- **How to complete this task**
Copy nothing but the lines below running from the line containing "mapped (R434). -/" through the line containing "lateTbt := false, specOff", both end lines included.

- **Records shown**
-- ==== Sys2Proof/Machine/Serve.lean ====
section
/-! DEFINITION. Requests as the host sees them: submission, cancellation, parking, prefixes, delivery, queries (11_serving.md, R410 to R416, R426, R431 to R440, R456, R457; 10_attention_kv_cache.md, R385, R402, R407). Readings of these chapters: log entry 35. -/
namespace Sys2Proof.Machine

/-! ### Submission (R413, R416) -/

/-- The bag records of a single-shot input. -/
def bagsOf (bs : List Byte) : List Bag := (Config.bagRecords bs).map fun x => { table := x.1, op := x.2.1, ids := x.2.2 }

/-- An ID is valid in its table (R416). -/
def idOk (cfg : List Byte) (t id : Nat) : Bool := decide (id < Sc.tblRows cfg t) && id != 0x0FFFFFFFFFFFFFFF

def bagOk (cfg : List Byte) (b : Bag) : Bool :=
  Sc.defined cfg b.table && decide (b.op ≤ 3) && decide (1 ≤ b.ids.length) && decide (b.ids.length ≤ 4096) && (b.op != 0 || b.ids.length == 1) &&
    b.ids.all (idOk cfg b.table)

/-- Live requests of a partition (R458). -/
def partLive (s : State) (p : Nat) : Nat := ((liveSlots s).filter fun k => (req s k).part == p).length

/-- Bytes of the record per input unit: a position, or a byte of a single-shot input. -/
def recUnit (cfg : List Byte) : Nat := if Sc.single cfg then 1 else Sc.tokenBytes cfg

/-- Map a prefix's page into a sequence: by reference, or copied where its count is full (R385); `false` where no table or page can be had. -/
def mapPage (k key page : Nat) (s : State) : Bool × State :=
  match seqp? s k with
  | none => (false, s)
  | some q =>
    match openPath k (keyLayer key) (keyPage key) s with
    | none => (false, s)
    | some s =>
      let e := fun n => some ({ state := 1, shared := false, tentative := false, poisoned := false, fill := 64, page := n } : PageEntry)
      match pool? s q.binding with
      | none => (false, s)
      | some p =>
        if 65535 ≤ Tbl.get 0 p.counts page then
          match allocPage q.binding s with
          | some x => (true, setEntry k key (e x.1) (wrLocal (p.pageAddr x.1) (rdBytes s (p.pageAddr page) p.payload) x.2))
          | none => (false, s)
        else (true, addCount q.binding page true (setEntry k key (e page) s))

/-- Start a sequence from a prefix: watermark P and its pages; from nothing where they cannot be mapped (R434). -/
def mapPrefix (k : Nat) (x : Prefix) (s : State) : State :=
  let a := x.pages.foldl (fun (a : Bool × State) g => let r := mapPage k g.1 g.2 a.2
    (a.1 && r.1, r.2)) (true, s)
  if a.1 then modReq k (fun r => { r with prefilled := x.positions }) (modSeqp k (fun q => { q with watermark := x.positions, written := x.positions }) a.2)
  else dropPages k false a.2

/-- Begin to restore a parked sequence: pages for its parked entries (R414, R440). -/
def startUnpark (k : Nat) (s : State) : Option State :=
  (seqp? s k).bind fun q =>
    let keys := (q.entries.filter fun e => e.2.any fun y => y.state == 3).map Prod.fst
    keys.foldlM (fun (a : List (Nat × Nat) × State) key => (allocPage q.binding a.2).map fun x => (a.1 ++ [(key, x.1)], x.2)) ([], s) |>.map fun a =>
      modReq k (fun r => { r with state := .unparking, moves := a.1, moved := false, wantUnpark := false }) a.2

/-- The new turn that a submission begins. -/
def beginTurn (k : Nat) (c : Cmd) (n : Nat) (bags : List Bag) (s : State) : State :=
  let f := pByte c 3
  modReq k (fun r =>
    { r with turnFunc := c.m.func, cls := pByte c 2, keep := bit f 0, spec := bit f 1, progress := bit f 2, admitted := rack s, order := s.srv.orderNext,
             inputs := r.inputs + n, copied := n == 0, inputAddr := pNum c 16 8, bags := bags, outAddr := pNum c 24 8, outBytes := pNum c 32 4, outUsed := 0,
             maxNew := pNum c 36 4, outputs := 0, endStatus := 0, delivered := 0, lastDelivery := none, ttft := 0, maxTbt := 0, lateTtft := false,
             lateTbt := false, specOff := false, specHist := [], specProbe := 0, firstStep := true })
    (modSrv (fun x => { x with orderNext := x.orderNext + 1, admitted := satAdd 64 x.admitted 1 }) s)

/-- A new request in a slot. -/
def newReq (k h : Nat) (c : Cmd) (pre : Option Prefix) (s : State) : State :=
  let cfg := (srvOf s h).getD []
  let s := modReq k (fun r => { Request.reset with gen := r.gen, state := .waiting, func := c.m.func, part := cmdPart c, binding := h }) s
  if Sc.single cfg then s else
  let s := newSeq k h s
  let s := match pByte c 3 &&& 2, Sc.draft cfg with
    | 2, some d => newSeq (draftKey k) d s
    | _, _ => s
  match pre with
  | none => s
  | some x =>
    let s := modReq k (fun r => { r with inputs := x.positions }) s
    mapPrefix k x ((extendRecord k x.record s).getD s)

/-- Refuse a submission. -/
def rejectSubmit (st : Nat) (s : State) : State × Ans := refuse st (modSrv (fun x => { x with rejected := satAdd 32 x.rejected 1 }) s)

- **Response**
/-- Start a sequence from a prefix: watermark P and its pages; from nothing where they cannot be mapped (R434). -/
def mapPrefix (k : Nat) (x : Prefix) (s : State) : State :=
  let a := x.pages.foldl (fun (a : Bool × State) g => let r := mapPage k g.1 g.2 a.2
    (a.1 && r.1, r.2)) (true, s)
  if a.1 then modReq k (fun r => { r with prefilled := x.positions }) (modSeqp k (fun q => { q with watermark := x.positions, written := x.positions }) a.2)
  else dropPages k false a.2

/-- Begin to restore a parked sequence: pages for its parked entries (R414, R440). -/
def startUnpark (k : Nat) (s : State) : Option State :=
  (seqp? s k).bind fun q =>
    let keys := (q.entries.filter fun e => e.2.any fun y => y.state == 3).map Prod.fst
    keys.foldlM (fun (a : List (Nat × Nat) × State) key => (allocPage q.binding a.2).map fun x => (a.1 ++ [(key, x.1)], x.2)) ([], s) |>.map fun a =>
      modReq k (fun r => { r with state := .unparking, moves := a.1, moved := false, wantUnpark := false }) a.2

/-- The new turn that a submission begins. -/
def beginTurn (k : Nat) (c : Cmd) (n : Nat) (bags : List Bag) (s : State) : State :=
  let f := pByte c 3
  modReq k (fun r =>
    { r with turnFunc := c.m.func, cls := pByte c 2, keep := bit f 0, spec := bit f 1, progress := bit f 2, admitted := rack s, order := s.srv.orderNext,
             inputs := r.inputs + n, copied := n == 0, inputAddr := pNum c 16 8, bags := bags, outAddr := pNum c 24 8, outBytes := pNum c 32 4, outUsed := 0,
             maxNew := pNum c 36 4, outputs := 0, endStatus := 0, delivered := 0, lastDelivery := none, ttft := 0, maxTbt := 0, lateTtft := false,
             lateTbt := false, specOff := false, specHist := [], specProbe := 0, firstStep := true })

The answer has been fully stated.